*** Opening of Stored data ***

/-- The register maps with the prefix LAD_. -/
def regsLad : List RegDesc := [
  ⟨"LAD_CTRL", 0x200000, 1, 0x1, 1, 0x1, 0x7, 0x0, 0x0, true, none, true,
    [⟨31, 3, .none⟩, ⟨2, 2, .rw⟩, ⟨1, 1, .rw⟩, ⟨0, 0, .rw⟩]⟩,
  ⟨"LAD_CLASS_MAP0", 0x200010, 1, 0x1, 1, 0x1, 0x4c484440, 0x0, 0x0, true, none, true,
    [⟨7, 5, .rw⟩, ⟨4, 0, .rw⟩, ⟨15, 13, .rw⟩, ⟨12, 8, .rw⟩, ⟨23, 21, .rw⟩, ⟨20, 16, .rw⟩, ⟨31, 29, .rw⟩, ⟨28, 24, .rw⟩]⟩,
  ⟨"LAD_CLASS_MAP1", 0x200014, 1, 0x1, 1, 0x1, 0x5c585450, 0x0, 0x0, true, none, true,
    [⟨7, 5, .rw⟩, ⟨4, 0, .rw⟩, ⟨15, 13, .rw⟩, ⟨12, 8, .rw⟩, ⟨23, 21, .rw⟩, ⟨20, 16, .rw⟩, ⟨31, 29, .rw⟩, ⟨28, 24, .rw⟩]⟩,
  ⟨"LAD_PROF", 0x200020, 16, 0x4, 1, 0x1, 0x80100040, 0x0, 0x0, true, none, true,
    [⟨31, 31, .rw⟩, ⟨30, 16, .rw⟩, ⟨15, 0, .rw⟩]⟩,
  ⟨"LAD_BP_CLASS", 0x200060, 8, 0x4, 1, 0x1, 0x10000c0, 0x0, 0x0, true, none, true,
    [⟨31, 16, .rw⟩, ⟨15, 0, .rw⟩]⟩,
  ⟨"LAD_BP_GLOBAL", 0x200080, 1, 0x1, 1, 0x1, 0x5f5a231e, 0x0, 0x0, true, none, true,
    [⟨31, 24, .rw⟩, ⟨23, 16, .rw⟩, ⟨15, 8, .rw⟩, ⟨7, 0, .rw⟩]⟩,
  ⟨"LAD_SPILL", 0x200084, 1, 0x1, 1, 0x1, 0x19, 0x0, 0x0, true, none, true,
    [⟨31, 7, .none⟩, ⟨6, 0, .rw⟩]⟩,
  ⟨"LAD_MC_CTRL", 0x200088, 1, 0x1, 1, 0x1, 0x1f40040, 0x0, 0x0, true, none, true,
    [⟨31, 16, .rw⟩, ⟨15, 0, .rw⟩]⟩,
  ⟨"LAD_RESEQ", 0x20008c, 1, 0x1, 1, 0x1, 0x400014, 0x0, 0x0, true, none, true,
    [⟨31, 23, .none⟩, ⟨22, 16, .rw⟩, ⟨15, 0, .rw⟩]⟩,
  ⟨"LAD_HEAVY", 0x200090, 1, 0x1, 1, 0x1, 0x2625a, 0x0, 0x0, true, none, true,
    [⟨31, 0, .rw⟩]⟩,
  ⟨"LAD_OCC", 0x2000a0, 1, 0x1, 1, 0x1, 0x0, 0x0, 0x0, false, none, false,
    [⟨31, 31, .ro⟩, ⟨30, 21, .none⟩, ⟨20, 0, .ro⟩]⟩,
  ⟨"LAD_RISER_OCC", 0x2000a4, 1, 0x1, 1, 0x1, 0x0, 0x0, 0x0, false, none, false,
    [⟨31, 30, .none⟩, ⟨29, 0, .ro⟩]⟩,
  ⟨"LAD_GRP_COMMIT", 0x2000b0, 1, 0x1, 1, 0x1, 0x0, 0x0, 0x0, true, none, false,
    [⟨31, 31, .wo⟩, ⟨30, 14, .none⟩, ⟨13, 0, .wo⟩]⟩,
  ⟨"LAD_PORT_A", 0x200100, 64, 0x4, 1, 0x1, 0x10000000, 0x1, 0x0, false, none, false,
    [⟨31, 29, .ro⟩, ⟨28, 28, .ro⟩, ⟨27, 24, .none⟩, ⟨23, 16, .cnt⟩, ⟨15, 8, .cnt⟩, ⟨7, 7, .none⟩, ⟨6, 0, .ro⟩]⟩,
  ⟨"LAD_PORT_S", 0x200200, 4, 0x4, 1, 0x1, 0x30000040, 0x1, 0x0, false, none, false,
    [⟨31, 29, .ro⟩, ⟨28, 28, .ro⟩, ⟨27, 24, .none⟩, ⟨23, 16, .cnt⟩, ⟨15, 8, .cnt⟩, ⟨7, 7, .none⟩, ⟨6, 0, .ro⟩]⟩,
  ⟨"LAD_SWAP", 0x200300, 4, 0x4, 1, 0x1, 0x0, 0x0, 0x0, true, none, false,
    [⟨31, 31, .wo⟩, ⟨30, 30, .rw⟩, ⟨29, 28, .ro⟩, ⟨27, 6, .none⟩, ⟨5, 0, .rw⟩]⟩,
  ⟨"LAD_CNT", 0x200400, 16, 0x4, 1, 0x1, 0x0, 0x0, 0x0, false, none, false,
    [⟨31, 0, .cnt⟩]⟩]

/-- The register maps with the prefix LSV_. -/
def regsLsv : List RegDesc := [
  ⟨"LSV_CTRL", 0x280000, 1, 0x1, 1, 0x1, 0x3, 0x0, 0x0, true, none, true,
    [⟨31, 2, .none⟩, ⟨1, 1, .rw⟩, ⟨0, 0, .rw⟩]⟩,
  ⟨"LSV_LANE_Q", 0x280010, 1, 0x1, 1, 0x1, 0x0, 0x0, 0x0, true, none, false,
    [⟨31, 21, .none⟩, ⟨20, 12, .rw⟩, ⟨11, 3, .rw⟩, ⟨2, 0, .rw⟩]⟩,
  ⟨"LSV_LANE_RES", 0x280014, 1, 0x1, 1, 0x1, 0x0, 0x0, 0x0, false, none, false,
    [⟨31, 31, .ro⟩, ⟨30, 30, .ro⟩, ⟨29, 29, .ro⟩, ⟨28, 24, .none⟩, ⟨23, 0, .ro⟩]⟩,
  ⟨"LSV_CNT", 0x280100, 8, 0x4, 1, 0x1, 0x0, 0x0, 0x0, false, none, false,
    [⟨31, 0, .cnt⟩]⟩,
  ⟨"LSV_DSHP", 0x281000, 512, 0x4, 1, 0x1, 0x0, 0x0, 0x0, true, none, true,
    [⟨31, 16, .rw⟩, ⟨15, 0, .rw⟩]⟩,
  ⟨"LSV_QCFG", 0x2c0000, 16384, 0x8, 1, 0x1, 0x2400, 0x0, 0x0, true, none, true,
    [⟨31, 31, .rw⟩, ⟨30, 16, .none⟩, ⟨15, 0, .rw⟩]⟩,
  ⟨"LSV_QSHP", 0x2c0004, 16384, 0x8, 1, 0x1, 0x0, 0x0, 0x0, true, none, true,
    [⟨31, 16, .rw⟩, ⟨15, 0, .rw⟩]⟩]

/-- The register maps with the prefix JOB_. -/
def regsJob : List RegDesc := [
  ⟨"JOB_RING0_BASE_LO", 0x50000, 1, 0x1, 1, 0x1, 0x0, 0x0, 0x0, true, none, true,
    [⟨31, 0, .rw⟩]⟩,
  ⟨"JOB_RING0_BASE_HI", 0x50004, 1, 0x1, 1, 0x1, 0x0, 0x0, 0x0, true, none, true,
    [⟨31, 0, .rw⟩]⟩,
  ⟨"JOB_RING1_BASE_LO", 0x50020, 1, 0x1, 1, 0x1, 0x0, 0x0, 0x0, false, none, true,
    [⟨31, 0, .rw⟩]⟩,
  ⟨"JOB_RING1_BASE_HI", 0x50024, 1, 0x1, 1, 0x1, 0x0, 0x0, 0x0, false, none, true,
    [⟨31, 0, .rw⟩]⟩,
  ⟨"JOB_RING0_CTRL", 0x50008, 1, 0x1, 1, 0x1, 0x6, 0x0, 0x0, true, none, true,
    [⟨31, 31, .rw⟩, ⟨30, 4, .none⟩, ⟨3, 0, .rw⟩]⟩,
  ⟨"JOB_RING1_CTRL", 0x50028, 1, 0x1, 1, 0x1, 0x6, 0x0, 0x0, false, none, true,
    [⟨31, 31, .rw⟩, ⟨30, 4, .none⟩, ⟨3, 0, .rw⟩]⟩,
  ⟨"JOB_RING0_HEAD", 0x5000c, 1, 0x1, 1, 0x1, 0x0, 0x0, 0x0, false, none, false,
    [⟨31, 28, .none⟩, ⟨27, 16, .ro⟩, ⟨15, 12, .none⟩, ⟨11, 0, .ro⟩]⟩,
  ⟨"JOB_RING1_HEAD", 0x5002c, 1, 0x1, 1, 0x1, 0x0, 0x0, 0x0, false, none, false,
    [⟨31, 28, .none⟩, ⟨27, 16, .ro⟩, ⟨15, 12, .none⟩, ⟨11, 0, .ro⟩]⟩,
  ⟨"JOB_ACTIVE", 0x50100, 1, 0x1, 1, 0x1, 0x10000, 0x0, 0x0, false, none, false,
    [⟨31, 16, .ro⟩, ⟨15, 6, .none⟩, ⟨5, 0, .ro⟩]⟩,
  ⟨"JOB_IMG", 0x50114, 3, 0x4, 1, 0x1, 0x0, 0x0, 0x0, false, none, false,
    [⟨31, 20, .none⟩, ⟨19, 18, .ro⟩, ⟨17, 16, .ro⟩, ⟨15, 0, .ro⟩]⟩,
  ⟨"JOB_FLOW_EDIT", 0x50200, 1, 0x1, 1, 0x1, 0x0, 0x0, 0x0, true, none, false,
    [⟨31, 31, .wo⟩, ⟨30, 28, .wo⟩, ⟨27, 25, .wo⟩, ⟨24, 21, .none⟩, ⟨20, 0, .wo⟩]⟩,
  ⟨"JOB_CLAIM", 0x51000, 71, 0x4, 1, 0x1, 0x0, 0x0, 0x0, false, none, false,
    [⟨31, 30, .ro⟩, ⟨29, 29, .ro⟩, ⟨28, 24, .ro⟩, ⟨23, 16, .none⟩, ⟨15, 0, .ro⟩]⟩]

/-- The register maps with the prefix CFG_. -/
def regsCfg : List RegDesc := [
  ⟨"CFG_REF", 0x10000, 1, 0x1, 1, 0x1, 0x0, 0x0, 0x0, false, none, false,
    [⟨31, 0, .ro⟩]⟩,
  ⟨"CFG_CRC", 0x10004, 1, 0x1, 1, 0x1, 0x0, 0x0, 0x0, false, none, false,
    [⟨31, 0, .ro⟩]⟩,
  ⟨"CFG_STATUS", 0x10008, 1, 0x1, 1, 0x1, 0x0, 0x0, 0x0, false, none, false,
    [⟨31, 31, .ro⟩, ⟨30, 30, .ro⟩, ⟨29, 29, .w1c⟩, ⟨28, 16, .none⟩, ⟨15, 0, .cnt⟩]⟩,
  ⟨"CFG_MISMATCHES", 0x1000c, 1, 0x1, 1, 0x1, 0x0, 0x0, 0x0, false, none, false,
    [⟨31, 0, .cnt⟩]⟩]

/-- The register maps with the prefix BUS_. -/
def regsBus : List RegDesc := [
  ⟨"BUS_REMAP", 0x300000, 1, 0x1, 1, 0x1, 0x0, 0x0, 0x0, true, none, false,
    [⟨31, 1, .none⟩, ⟨0, 0, .rw⟩]⟩,
  ⟨"BUS_SLICE", 0x300004, 1, 0x1, 1, 0x1, 0x0, 0x0, 0x0, true, none, true,
    [⟨31, 24, .none⟩, ⟨23, 23, .rw⟩, ⟨22, 22, .rw⟩, ⟨21, 21, .rw⟩, ⟨20, 20, .rw⟩, ⟨19, 19, .rw⟩, ⟨18, 18, .rw⟩, ⟨17, 17, .rw⟩, ⟨16, 16, .rw⟩, ⟨15, 0, .rw⟩]⟩,
  ⟨"BUS_STATUS", 0x300008, 1, 0x1, 1, 0x1, 0x0, 0x0, 0x0, false, none, false,
    [⟨31, 31, .ro⟩, ⟨30, 30, .ro⟩, ⟨29, 9, .none⟩, ⟨8, 8, .w1c⟩, ⟨7, 0, .ro⟩]⟩,
  ⟨"BUS_PROMOTE", 0x30000c, 1, 0x1, 1, 0x1, 0x40, 0x0, 0x0, true, none, true,
    [⟨31, 10, .none⟩, ⟨9, 0, .rw⟩]⟩,
  ⟨"BUS_ERR_COUNTS", 0x300010, 1, 0x1, 1, 0x1, 0x0, 0x0, 0x0, false, none, false,
    [⟨31, 24, .cnt⟩, ⟨23, 16, .cnt⟩, ⟨15, 8, .cnt⟩, ⟨7, 4, .cnt⟩, ⟨3, 0, .cnt⟩]⟩]

/-- The register maps with the prefix EVT_. -/
def regsEvt : List RegDesc := [
  ⟨"EVT_DELIVER_EN", 0x20000, 1, 0x1, 1, 0x1, 0x1, 0x0, 0x0, true, none, true,
    [⟨31, 1, .none⟩, ⟨0, 0, .rw⟩]⟩,
  ⟨"EVT_STATUS", 0x20004, 1, 0x1, 1, 0x1, 0x0, 0x0, 0x0, false, none, false,
    [⟨31, 31, .w1c⟩, ⟨30, 13, .none⟩, ⟨12, 0, .ro⟩]⟩,
  ⟨"EVT_LOST", 0x20008, 1, 0x1, 1, 0x1, 0x0, 0x0, 0x0, false, none, false,
    [⟨31, 0, .cnt⟩]⟩,
  ⟨"EVT_FALLBACK_TIMEOUT", 0x2000c, 1, 0x1, 1, 0x1, 0x3e80002, 0x0, 0x0, true, none, true,
    [⟨31, 16, .rw⟩, ⟨15, 2, .none⟩, ⟨1, 0, .rw⟩]⟩,
  ⟨"EVT_ROUTE0", 0x20100, 1, 0x1, 1, 0x1, 0x7d14d, 0x0, 0x0, false, none, false,
    [⟨31, 19, .none⟩, ⟨18, 16, .ro⟩, ⟨15, 13, .ro⟩, ⟨12, 10, .ro⟩, ⟨9, 7, .ro⟩, ⟨6, 4, .ro⟩, ⟨3, 0, .ro⟩]⟩,
  ⟨"EVT_ROUTE", 0x20100, 96, 0x4, 1, 0x1, 0x7d115, 0x0, 0x0, true, none, true,
    [⟨31, 19, .none⟩, ⟨18, 16, .rw⟩, ⟨15, 13, .rw⟩, ⟨12, 10, .rw⟩, ⟨9, 7, .rw⟩, ⟨6, 4, .rw⟩, ⟨3, 0, .rw⟩]⟩,
  ⟨"EVT_TGT_CTRL", 0x21000, 4, 0x100, 1, 0x1, 0x0, 0x1000000, 0x0, true, some 1, true,
    [⟨31, 26, .none⟩, ⟨25, 24, .rw⟩, ⟨23, 10, .none⟩, ⟨9, 0, .rw⟩]⟩,
  ⟨"EVT_TGT_ACCEPT", 0x21004, 4, 0x100, 1, 0x1, 0x0, 0x0, 0x0, false, some 1, false,
    [⟨31, 31, .ro⟩, ⟨30, 11, .none⟩, ⟨10, 8, .ro⟩, ⟨7, 3, .none⟩, ⟨2, 0, .ro⟩]⟩,
  ⟨"EVT_TGT_EOI", 0x21008, 4, 0x100, 1, 0x1, 0x0, 0x0, 0x0, false, some 1, false,
    [⟨31, 0, .wo⟩]⟩,
  ⟨"EVT_TGT_STACK", 0x2100c, 4, 0x100, 1, 0x1, 0x0, 0x0, 0x0, false, some 1, false,
    [⟨31, 31, .ro⟩, ⟨30, 30, .ro⟩, ⟨29, 24, .none⟩, ⟨23, 16, .cnt⟩, ⟨15, 8, .ro⟩, ⟨7, 0, .ro⟩]⟩,
  ⟨"EVT_RING_BASE_LO", 0x22000, 4, 0x100, 8, 0x20, 0x0, 0x0, 0x0, true, some 1, true,
    [⟨31, 0, .rw⟩]⟩,
  ⟨"EVT_RING_BASE_HI", 0x22004, 4, 0x100, 8, 0x20, 0x0, 0x0, 0x0, true, some 1, true,
    [⟨31, 0, .rw⟩]⟩,
  ⟨"EVT_RING_CTRL", 0x22008, 4, 0x100, 8, 0x20, 0x8, 0x0, 0x0, true, some 1, true,
    [⟨31, 31, .rw⟩, ⟨30, 4, .none⟩, ⟨3, 0, .rw⟩]⟩,
  ⟨"EVT_RING_HEAD", 0x2200c, 4, 0x100, 8, 0x20, 0x0, 0x0, 0x0, true, some 1, false,
    [⟨31, 12, .none⟩, ⟨11, 0, .rw⟩]⟩,
  ⟨"EVT_RING_TAIL", 0x22010, 4, 0x100, 8, 0x20, 0x1000, 0x0, 0x0, false, some 1, false,
    [⟨31, 13, .none⟩, ⟨12, 12, .ro⟩, ⟨11, 0, .ro⟩]⟩]

/-- The register maps with the prefix CD_. -/
def regsCd : List RegDesc := [
  ⟨"CD_STATUS", 0xe0000, 1, 0x1, 1, 0x1, 0x0, 0x0, 0x0, false, none, false,
    [⟨31, 31, .ro⟩, ⟨30, 28, .ro⟩, ⟨27, 27, .ro⟩, ⟨26, 26, .ro⟩, ⟨25, 25, .ro⟩, ⟨24, 0, .none⟩]⟩,
  ⟨"CD_CTRL", 0xe0004, 1, 0x1, 1, 0x1, 0x80100064, 0x0, 0x0, true, none, true,
    [⟨31, 31, .rw⟩, ⟨30, 24, .none⟩, ⟨23, 16, .rw⟩, ⟨15, 0, .rw⟩]⟩,
  ⟨"CD_CMD", 0xe0008, 1, 0x1, 1, 0x1, 0x0, 0x0, 0x0, true, none, false,
    [⟨31, 31, .wo⟩, ⟨30, 2, .none⟩, ⟨1, 0, .wo⟩]⟩,
  ⟨"CD_CMD_STAT", 0xe000c, 1, 0x1, 1, 0x1, 0x0, 0x0, 0x0, false, none, false,
    [⟨31, 30, .ro⟩, ⟨29, 2, .none⟩, ⟨1, 0, .ro⟩]⟩,
  ⟨"CD_HEALTH", 0xe0010, 1, 0x1, 1, 0x1, 0x0, 0x0, 0x0, false, none, false,
    [⟨31, 16, .none⟩, ⟨15, 8, .ro⟩, ⟨7, 0, .ro⟩]⟩,
  ⟨"CD_LAST", 0xe0014, 1, 0x1, 1, 0x1, 0x0, 0x0, 0x0, false, none, false,
    [⟨31, 0, .ro⟩]⟩,
  ⟨"CD_COUNTS", 0xe0018, 1, 0x1, 1, 0x1, 0x0, 0x0, 0x0, false, none, false,
    [⟨31, 24, .cnt⟩, ⟨23, 16, .cnt⟩, ⟨15, 8, .cnt⟩, ⟨7, 0, .cnt⟩]⟩,
  ⟨"CD_COPY_STAT", 0xe001c, 1, 0x1, 1, 0x1, 0x0, 0x0, 0x0, false, none, false,
    [⟨31, 16, .cnt⟩, ⟨15, 0, .cnt⟩]⟩]

/-- The register maps with the prefix FLT_. -/
def regsFlt : List RegDesc := [
  ⟨"FLT_SUMMARY", 0x30000, 1, 0x1, 1, 0x1, 0x0, 0x0, 0x0, false, none, false,
    [⟨31, 12, .none⟩, ⟨11, 11, .ro⟩, ⟨10, 10, .ro⟩, ⟨9, 9, .ro⟩, ⟨8, 8, .ro⟩, ⟨7, 5, .none⟩, ⟨4, 1, .ro⟩, ⟨0, 0, .none⟩]⟩,
  ⟨"FLT_ERR_HOLD", 0x30004, 1, 0x1, 1, 0x1, 0x0, 0x0, 0x0, true, none, true,
    [⟨31, 2, .none⟩, ⟨1, 1, .rw⟩, ⟨0, 0, .rw⟩]⟩,
  ⟨"FLT_ERR_COUNT", 0x30008, 1, 0x1, 1, 0x1, 0x0, 0x0, 0x0, false, none, false,
    [⟨31, 0, .cnt⟩]⟩,
  ⟨"FLT_FEC_STAT", 0x30010, 1, 0x1, 1, 0x1, 0x0, 0x0, 0x0, false, none, false,
    [⟨31, 31, .w1c⟩, ⟨30, 16, .none⟩, ⟨15, 0, .cnt⟩]⟩,
  ⟨"FLT_FEC_ADDR_LO", 0x30014, 1, 0x1, 1, 0x1, 0x0, 0x0, 0x0, false, none, false,
    [⟨31, 0, .ro⟩]⟩,
  ⟨"FLT_FEC_ADDR_HI", 0x30018, 1, 0x1, 1, 0x1, 0x0, 0x0, 0x0, false, none, false,
    [⟨31, 0, .ro⟩]⟩,
  ⟨"FLT_FEC_INFO", 0x3001c, 1, 0x1, 1, 0x1, 0x0, 0x0, 0x0, false, none, false,
    [⟨31, 24, .none⟩, ⟨23, 20, .ro⟩, ⟨19, 16, .ro⟩, ⟨15, 15, .ro⟩, ⟨14, 12, .none⟩, ⟨11, 8, .ro⟩, ⟨7, 0, .ro⟩]⟩,
  ⟨"FLT_FEC_NS", 0x30020, 1, 0x1, 1, 0x1, 0x0, 0x0, 0x0, false, none, false,
    [⟨31, 0, .ro⟩]⟩,
  ⟨"FLT_FEC_SEC", 0x30024, 1, 0x1, 1, 0x1, 0x0, 0x0, 0x0, false, none, false,
    [⟨31, 0, .ro⟩]⟩,
  ⟨"FLT_SRC", 0x30100, 96, 0x4, 1, 0x1, 0xac8000, 0x0, 0x0, true, none, true,
    [⟨31, 28, .none⟩, ⟨27, 27, .w1c⟩, ⟨26, 26, .w1c⟩, ⟨25, 25, .w1c⟩, ⟨24, 24, .w1c⟩, ⟨23, 21, .rw⟩, ⟨20, 18, .rw⟩, ⟨17, 15, .rw⟩, ⟨14, 12, .rw⟩, ⟨11, 8, .none⟩, ⟨7, 0, .cnt⟩]⟩]

/-- The register maps with the prefix THM_. -/
def regsThm : List RegDesc := [
  ⟨"THM_CTRL", 0x40000, 1, 0x1, 1, 0x1, 0x550050a, 0x0, 0x0, true, none, true,
    [⟨31, 16, .rw⟩, ⟨15, 8, .rw⟩, ⟨7, 0, .rw⟩]⟩,
  ⟨"THM_THR_MASK", 0x40004, 1, 0x1, 1, 0x1, 0xfff, 0x0, 0x0, true, none, true,
    [⟨31, 16, .none⟩, ⟨15, 0, .rw⟩]⟩,
  ⟨"THM_STATUS", 0x40008, 1, 0x1, 1, 0x1, 0x80006400, 0x0, 0x0, false, none, false,
    [⟨31, 16, .ro⟩, ⟨15, 8, .ro⟩, ⟨7, 4, .ro⟩, ⟨3, 0, .ro⟩]⟩,
  ⟨"THM_CH", 0x40100, 16, 0x4, 1, 0x1, 0x6408000, 0x0, 0x0, true, none, true,
    [⟨31, 16, .rw⟩, ⟨15, 0, .ro⟩]⟩,
  ⟨"THM_EXT", 0x40200, 4, 0x4, 1, 0x1, 0x27600000, 0x0, 0x0, true, none, true,
    [⟨31, 16, .rw⟩, ⟨15, 2, .none⟩, ⟨1, 0, .rw⟩]⟩]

*** Close of Stored data ***

#### Task item
The string "maps" marks the lines to return from the material. Copy each one.

#### Expected output
/-- The register maps with the prefix LAD_. -/
/-- The register maps with the prefix LSV_. -/
/-- The register maps with the prefix JOB_. -/
/-- The register maps with the prefix CFG_. -/
/-- The register maps with the prefix BUS_. -/
/-- The register maps with the prefix EVT_. -/
/-- The register maps with the prefix CD_. -/
/-- The register maps with the prefix FLT_. -/
/-- The register maps with the prefix THM_. -/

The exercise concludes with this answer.